Lenora de Barros (Born in São Paulo, 1953) lives and works in São Paulo.
Lenora de Barros is a visual artist and poet, graduated in Linguistics from Universidade de São Paulo (USP). She started her artistic career in the 1970s. The first works created by the artist can be placed in the field of visual poetry springing from the concrete poetry Brazilian movement of the 1950s. In 1983, de Barros published the book Onde Se Vê (Where One See), a set of somewhat uncommon “poems.” Some of them dispensed with the use of words and were constructed as photographic sequences where the artist herself acted out different characters.
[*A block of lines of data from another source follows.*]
/-- Whether an atomic of die `d` at a key can be performed now: every write that causally precedes it is applied before it
(R372); for a line homed elsewhere it is a stamped write, and the writes of the die to that home come first (R371). -/
def atomReady (s : State) (d key : Nat) (msa : Bool) : Bool :=
  rankOk s d key && (msa || (if homeOf key = d then coveredApplied s d
    else (pendingTo s d (homeOf key)).isEmpty && ownApplied s d none && applyTest s d (homeOf key) (clkBump (s.die d).vc d)))
/-- The state after a write of die `d`, stamped `stamp`, was performed at another home: the stamp is merged there, and the
clock of the reply here (R371). -/
def stampHome (d h : Nat) (stamp : List Word32) (s : State) : State :=
  let y := (s.die h).setClock (clkMerge (s.die h).vc stamp) s.cycle
  let s1 := s.setDie h ({ y with known := listSet y.known d (stamp.getD d 0#32) }.owe s.cycle)
  s1.setDie d ((s1.die d).setClock (clkMerge stamp y.vc) s.cycle)
/-- The clocks after a die's atomic was performed at the line's home; no copy the die has is older than the reply. -/
def atomClocks (d key : Nat) (msa : Bool) : Exec Unit := modify fun s =>
  if direct d key msa then s
  else
    let s1 := stampHome d (homeOf key) (clkBump (s.die d).vc d) s
    let x := s1.die d
    s1.setDie d { x with copies := x.copies.filter (fun k => k.line != key / 128) }
/-- A core without the lines that `p` picks in its caches. -/
def CoreSt.dropLines (k : CoreSt) (p : Nat → Bool) : CoreSt :=
  { k with l1d := k.l1d.filter (fun x => !p x.line), l1i := k.l1i.filter (fun x => !p x)
           adc := k.adc.filter (fun x => !p x.line) }
/-- The state in which no cache holds the lines that `p` picks (R280). -/
def State.dropLines (s : State) (p : Nat → Bool) : State :=
  { s with dies := s.dies.map fun (d, x) =>
      (d, { x with copies := x.copies.filter (fun k => !p k.line), l2 := x.l2.filter (fun k => !p k.line)
                   cores := x.cores.map (fun (i, k) => (i, k.dropLines p)) }) }
/-- Die `j` hears a beacon of die `d`: its own counter and its applied vector (R371). What it is told changes its own
applied vector, so it owes a beacon too (log entry 5). -/
def hearBeacon (d : Nat) (own : Word32) (applied : List Word32) (s : State) (j : Nat) : State :=
  let y := { s.die j with beacons := listSet (s.die j).beacons d applied }
  s.setDie j (if j = d ∨ y.known.getD d 0#32 = own then y else { y with known := listSet y.known d own }.owe s.cycle)
/-- Every die hears die `d`'s beacon (R371). -/
def beaconFrom (s : State) (d : Nat) : State :=
  let t := (List.range 8).foldl (hearBeacon d ((s.die d).vc.getD d 0#32) (appliedVec s d)) s
  t.setDie d { t.die d with clockMoved := false }
/-- The state after every die has sent its beacon, and again what it then had to tell. A beacon may be sent at any time, and
lets nothing be read that could not be before. -/
def beaconAll (s : State) : State := (List.range 8 ++ List.range 8).foldl beaconFrom s
/-- A write of an access of die `d` made at the line's own place, once the writes it follows have been applied; a cross-die
one is counted and stamped by itself (R371). It answers whether it could be made. -/
def writeHome (d : Nat) (s : State × Bool) (w : Nat × List Byte × List Nat) : State × Bool :=
  let u := if atomReady s.1 d w.1 false then s.1 else beaconAll s.1
  let h := homeOf w.1
  let v := if h = d then u else stampHome d h (clkBump (u.die d).vc d) u
  (landBytes w.1 w.2.1 w.2.2 (v.setDie d ((v.die d).noteRank v.cycle w.1)), s.2 && atomReady u d w.1 false)
/-- Write these bytes at their lines' own places in one go, the lower addresses first (R367): they wait for the die's own
writes there, and leave no copy in a cache (R280, R289). Each has its key, bytes and poisoned granules. -/
def writeThrough (c : Ctx) (l : List (Nat × List Byte × List Nat)) : Exec Unit := do
  forEach l fun (key, b, _) => do
    waitRefresh c key
    waitInserts c key b.length
    whenB c.own (performLine c key)
    waitShares c key b.length
  let s ← get
  let parts := (sortByKey l).flatMap fun w => (piecesOf w.1 w.2.1.length).map fun (a, k) =>
    (a, (w.2.1.drop (a - w.1)).take k, w.2.2.filter (fun g => decide (a < 32 * g + 32) && decide (32 * g < a + k)))
  let (u, ok) := parts.foldl (writeHome c.die) (s, true)
  check ok .wait
  set (u.dropLines (fun line => parts.any (fun w => w.1 / 128 == line)))
/-- What an atomic of thread `t` from die `d` leaves at its place. -/
def landAtom (t : Tid) (d key : Nat) (b : List Byte) : Exec Unit := modify fun s =>
  landBytes key b [] (dropShared (some t) d (key / 128) (s.setDie d ((s.die d).noteRank s.cycle key)))
/-- Perform `f` on the `n` bytes of one translated location as one indivisible step; answers what was there. A
poisoned granule traps with `pv` (R354, R357). -/
def atomicAt (c : Ctx) (a : Nat) (x : Xlat) (n : Nat) (pv : Word64) (q : LinkReq) (f : Nat → Nat × Flg) :
    Exec (Nat × Flg) := do
  match x.loc with
  | .nowhere => trapNow cProt (BitVec.ofNat 64 a)
  | .far _ =>
    match ← remoteAsk c q with
    | .data b p =>
      check p.isEmpty (.trap cPoison 0 pv)
      let old := natOfBytes b
      return (old, (f old).2)
    | .error => trapNow cProt (BitVec.ofNat 64 a)
  | .here key =>
    waitInserts c key n
    whenB c.own (performLine c key)
    waitShares c key n
    checkKeep (atomReady (← get) c.die key x.msa) .wait
    check (poisonHere (← get) key n).isEmpty (.trap cPoison 0 pv)
    atomClocks c.die key x.msa
    whenB (!x.msa) do
      touchLine c.atHome (key / 128) true
      modify (homeTouched c (key / 128))
    let s ← get
    let old ← if mixedPage s x.pa x.msa then natOfBytes <$> freeBytes n else pure (natOfBytes (s.mem.readN key n))
    let (new, fl) := f old
    landAtom c.tid c.die key (bytesOfNat n new)
    return (old, fl)

end Sys2Proof.Machine
end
This book already announced Barros’s transition into the field of Visual Arts. Since then, the artist created a body of work through diversified artistic expressions: video, performance, photography, sound installation, and construction of objects. In the same year, de Barros presented visual poems in videotexts at the 17th São Paulo Biennial. In 1990 she moved to Milan and stayed there for a year and a half, when she held her first solo exhibition Poesia É Coisa de Nada (Poetry is Almost Nothing) at the Mercato del Sale Gallery, with works produced between 1985 and 1990. In this show, de Barros inaugurated the series Ping-Poems: she distributed 5,000 ping-pong balls on the gallery floor with the title sentence printed on them. Between 1993 and 1996, de Barros wrote an experimental column in São Paulo’s Jornal da Tarde, entitled …Umas (…Some). From the column emerged works and ideas that became autonomous videos and photo-performances over the following years. In 2013, the 65 columns and 2 video-performances were exhibited for the first time at Casa Laura Alvim, curated by Glória Ferreira, in Rio de Janeiro, and in 2014 they were presented at the art center Pivô, in São Paulo.
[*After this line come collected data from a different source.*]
-- ==== Sys2Proof/Machine/Fabric.lean ====
section
/-!
DEFINITION. The stream fabric and the copy engine (R295 to R315): graph images, runs, their chunks on the decoder
lanes, shadows and their publication.
-/
namespace Sys2Proof.Machine

/-! ### Command tokens and owed records (R270, R301) -/

/-- The next token of a die: its number above the count of engine commands posted on it (R301). -/
def tokenOf (d count : Nat) : Word32 := BitVec.ofNat 32 (d % 8 * 2 ^ 29 + count % 2 ^ 29)
/-- Take the next token of a die. -/
def newToken (d : Nat) : Exec Word32 := do
  let n := (← getDie d).tokens
  modDie d fun x => { x with tokens := n + 1 }
  return tokenOf d n
/-- Post records in order, saving those that are left where one cannot be posted yet. -/
def postOwed (c : Ctx) (save : List (List Byte) → Exec Unit) : List (List Byte) → Exec Unit
  | [] => save []
  | r :: rest => do
    match ← attempt (postRecord c r) with
    | .ok _ => postOwed c save rest
    | .error e =>
      save (r :: rest)
      match e with
      | .keep _ e2 =>
        modify fun s => dropRemotes s c.who
        stopKeep e2
      | e2 => stopKeep e2
/-- Post the records a command owes, then its own. Of its own nothing is saved: the step that posts it is repeated. -/
def postRecords (c : Ctx) (save : List (List Byte) → Exec Unit) (owed own : List (List Byte)) : Exec Unit := do
  postOwed c save owed
  postOwed c (fun _ => pure ()) own
/-- Post a record now if that is possible; answers those that are still owed. -/
def postOrOwe (c : Ctx) (r : List Byte) : Exec (List (List Byte)) := do
  match ← attempt (postRecord c r) with
  | .ok _ => return []
  | .error _ => return [r]
/-- Why a chunk failed: the cause (0 posts no record), the address, the kind of the access, whether a poisoned granule had
been met, and the flags raised until then. -/
structure ChunkFail where
  cause : Nat
  va : Word64
  kind : Nat
  met : Bool
  flags : Flg
  deriving DecidableEq, Repr
/-- The fault record of a failed chunk (R270). -/
def faultRecord (token : Word32) (rtype chunk : Nat) (f : ChunkFail) : List Byte :=
  makeRecord 6 2 (if f.met then 32 else 0) token f.va.toNat (f.cause + 256 * rtype + 65536 * f.kind) chunk 0
/-- An access of an engine: the axis of its traps carries the kind of the access, whether poison had been met, and the
flags raised so far. -/
def engAcc {α : Type} (acc : Acc) (met : Bool) (x : Exec α) (flags : Flg := flgNone) : Exec α := fun s =>
  match x s with
  | .error (.trap c _ v) => .error (.trap c (accNo acc + (if met then 4 else 0) + 8 * flags.toNat) v)
  | r => r
/-- What a trap says of a failed chunk. -/
def failOf (cause ax : Nat) (va : Word64) : ChunkFail :=
  { cause := cause, va := va, kind := ax % 4, met := ax / 4 % 2 == 1, flags := BitVec.ofNat 7 (ax / 8) }
/-- Run a chunk: how it failed, if it did (R309); page faults that are being served and requests stall it. -/
def tryChunk {α : Type} (x : Exec α) : Exec (Except ChunkFail α) := fun s =>
  match x s with
  | .ok (a, t) => .ok (.ok a, t)
  | .error (.trap c ax v) => .ok (.error (failOf c ax v), s)
  | .error e => .error e
/-- A failed chunk of a thread's command: the unresolvable pages it met are forgotten, and its record is posted or owed. -/
def chunkFailed (c : Ctx) (token : Word32) (rtype chunk : Nat) (f : ChunkFail) : Exec (List (List Byte)) := do
  modify (dropUnres c)
  if f.cause = 0 then return [] else postOrOwe c (faultRecord token rtype chunk f)
/-- Run a piece of a command that counts the cycles it stalls for refresh windows: where it has to wait for one, `note` is
told the cycle in which the window ends, and what it notes is kept (R263). -/
def stalling (note : Nat → Exec Unit) (x : Exec Unit) : Exec Unit := fun s =>
  match x s with
  | .error (.refresh left) =>
    match note (s.cycle + left) s with
    | .ok (_, u) => .error (.keep u .wait)
    | .error e => .error e
  | r => r

/-! ### Graph images (R297 to R299) -/

/-- Byte `i` (4 to 15) of a node. -/
def GNode.b (n : GNode) (i : Nat) : Nat := (n.params.getD (i - 4) 0#8).toNat
/-- Bytes 8 to 11 of a node. -/
def GNode.w8 (n : GNode) : Nat := natOfBytes ((n.params.drop 4).take 4)
/-- Bytes 4 and 5 of a node. -/
def GNode.w4 (n : GNode) : Nat := n.b 4 + 256 * n.b 5
/-- The type in byte `i` of a node. -/
def GNode.ty (n : GNode) (i : Nat) : BitVec 4 := BitVec.ofNat 4 (n.b i)
/-- Whether bytes are zero. -/
def GNode.zero (n : GNode) (is : List Nat) : Bool := is.all (fun i => n.b i == 0)
/-- Operators. -/
def oUnpk : Nat := 1
def oLut : Nat := 2
def oCvt : Nat := 3
def oScl : Nat := 4
def oBmx : Nat := 5
def oBmc : Nat := 6
def oPack : Nat := 7
/-- Whether a node is an SCL in extract mode. -/
def GNode.extracts (n : GNode) : Bool := n.opr == oScl && n.b 4 == 1
/-- Whether a node is a graph output, and which. -/
def GNode.isOut (n : GNode) : Bool := n.out.getLsbD 7
def GNode.outNo (n : GNode) : Nat := n.out.toNat % 4
/-- The kind and number of a source. -/
def srcKind (b : Byte) : Nat := b.toNat / 64
def srcNum (b : Byte) : Nat := b.toNat % 64
/-- The type of the stream a node puts out. -/
def GNode.stream (n : GNode) : BitVec 4 :=
  match n.opr with
  | 1 => tyI32
  | 2 => n.ty 6
  | 3 => n.ty 4
  | 4 => if n.b 4 = 1 then tyN8 else tyFP32
  | _ => n.ty 4
/-- Elements of a block (R298). -/
def GNode.block (n : GNode) : Nat :=
  if n.opr = oScl then ({ ty := n.ty 6, bl := BitVec.ofNat 2 (n.b 5) } : Tag).unitLen
  else ({ ty := n.ty 4, bl := BitVec.ofNat 2 (n.b 5) } : Tag).unitLen
/-- Entry types of a LUT. -/
def lutTy (c : Nat) : Bool := [3, 4, 5, 7, 8, 12, 13, 14, 15].contains c
/-- RM fields of CVT and PACK. -/
def rmField (n : Nat) : Bool := decide (n ≤ 4) || n == 7
/-- Whether the parameters of a node lie within R298. -/
def GNode.paramsOk (n : GNode) : Bool :=
  match n.opr with
  | 1 => decide (1 ≤ n.b 4) && decide (n.b 4 ≤ 16) && decide (n.b 5 ≤ 1) && n.zero [6, 7, 12, 13, 14, 15]
  | 2 => decide (2 ≤ n.w4) && decide (n.w4 ≤ 256) && lutTy (n.b 6) && n.zero [7, 12, 13, 14, 15]
  | 3 => decide (n.b 4 < 16) && rmField (n.b 5) && decide (n.b 6 < 4) && n.zero [7, 12, 13, 14, 15]
  | 4 => decide (n.b 4 ≤ 1) && decide (1 ≤ n.b 5) && decide (n.b 5 ≤ 3) && decide (n.b 6 < 16) &&
      scaledCode (n.ty 6) && n.zero [7, 8, 9, 10, 11, 12, 13, 14, 15]
  | 5 => decide (n.b 4 < 16) && n.zero [5, 6, 7, 8, 9, 10, 11, 12, 13, 14, 15]
  | 6 => decide (n.b 4 < 16) && n.isOut && n.zero [5, 6, 7, 8, 9, 10, 11, 12, 13, 14, 15]
  | 7 => decide (n.b 4 < 16) && decide (n.b 5 < 4) && blOk (n.ty 4) (BitVec.ofNat 2 (n.b 5)) && rmField (n.b 6) &&
      decide (n.b 7 < 2) && n.isOut && n.zero [12, 13, 14, 15]
  | _ => false
/-- Whether node `i`'s sources are ones its operator takes (R298, R299). -/
def Graph.sourcesOk (g : Graph) (i : Nat) (n : GNode) : Bool :=
  let none_ := n.src1 == 0x80#8
  let node := fun (b : Byte) (ok : GNode → Bool) => srcKind b == 1 && decide (srcNum b < i) &&
    (match g.nodes[srcNum b]? with
      | some m => ok m
      | none => false)
  match n.opr with
  | 1 => srcKind n.src0 == 0 && decide (srcNum n.src0 < g.inputs) && none_
  | 5 => srcKind n.src0 == 0 && decide (srcNum n.src0 < g.inputs) && none_
  | 2 => node n.src0 (fun m => !tyFloat m.stream && !m.extracts) && none_
  | 4 => node n.src0 (fun m => !m.extracts) &&
      (if n.b 4 = 0 then node n.src1 (fun m => m.stream == tyN8 && !m.extracts) else none_)
  | 7 => node n.src0 (fun m => !m.extracts || n.ty 4 == tyN8) && none_
  | _ => node n.src0 (fun m => !m.extracts) && none_
/-- Whether an image is valid (R299); its header has been checked. -/
def Graph.ok (g : Graph) : Bool :=
  ((List.range g.nodes.length).zip g.nodes).all (fun (i, n) => n.paramsOk && g.sourcesOk i n &&
    n.out.extractLsb' 2 5 == 0#5 && !(n.isOut && n.extracts)) &&
  (List.range g.outputs).all (fun j => (g.nodes.filter (fun n => n.isOut && n.outNo == j)).length == 1) &&
  g.nodes.all (fun n => !n.isOut || decide (n.outNo < g.outputs))
/-- A node from its 16 bytes. -/
def nodeOf (b : List Byte) : GNode :=
  { opr := (b.getD 0 0#8).toNat, src0 := b.getD 1 0#8, src1 := b.getD 2 0#8, out := b.getD 3 0#8
    params := (b.drop 4).take 12 }
/-- The graph of an image, if it is valid. -/
def graphOf (b : List Byte) : Option Graph :=
  let n := (b.getD 1 0#8).toNat
  let g : Graph :=
    { inputs := (b.getD 2 0#8).toNat, outputs := (b.getD 3 0#8).toNat
      nodes := (List.range n).map (fun i => nodeOf ((b.drop (16 + 16 * i)).take 16)) }
  if b.getD 0 0#8 = 1#8 ∧ 1 ≤ n ∧ n ≤ 16 ∧ 1 ≤ g.inputs ∧ g.inputs ≤ 4 ∧ 1 ≤ g.outputs ∧ g.outputs ≤ 4 ∧
      ((b.drop 4).take 12).all (· == 0#8) ∧ g.ok = true then some g else none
In 2017, with the emblematic works Poem (1979) and Homage to George Segal (1985), she participated in the iconic exhibition Radical Women: Latin American Art, 1960–1985, curated by Cecilia Fajardo-Hill and Andrea Giunta, at the Hammer Museum, Los Angeles; Brooklyn Museum, NY (2018) and Pinacoteca do Estado de São Paulo (2018). Her work is part of public collections in Brazil and worldwide, including the Hammer Museum (USA), Museu d’Art Contemporani de Barcelona (Spain); Daros Latin-American Collection (Switzerland); Museu de Arte Moderna de São Paulo – MAM-SP (Brazil); and Pinacoteca do Estado de São Paulo (Brazil). Among the exhibitions she has been featured in are the group and solo shows held at the Mexic-Art Museum (Austin, USA, 2002); Revídeo, at Oi Futuro (Rio de Janeiro, Brazil, 2010); Migros Museum (Zurich, Switzerland, 2015); the 4th Thessaloniki Biennial of Contemporary Art (Greece, 2013); the 17th, 24th and 30th São Paulo International Biennial; and the 11th Lyon Biennial.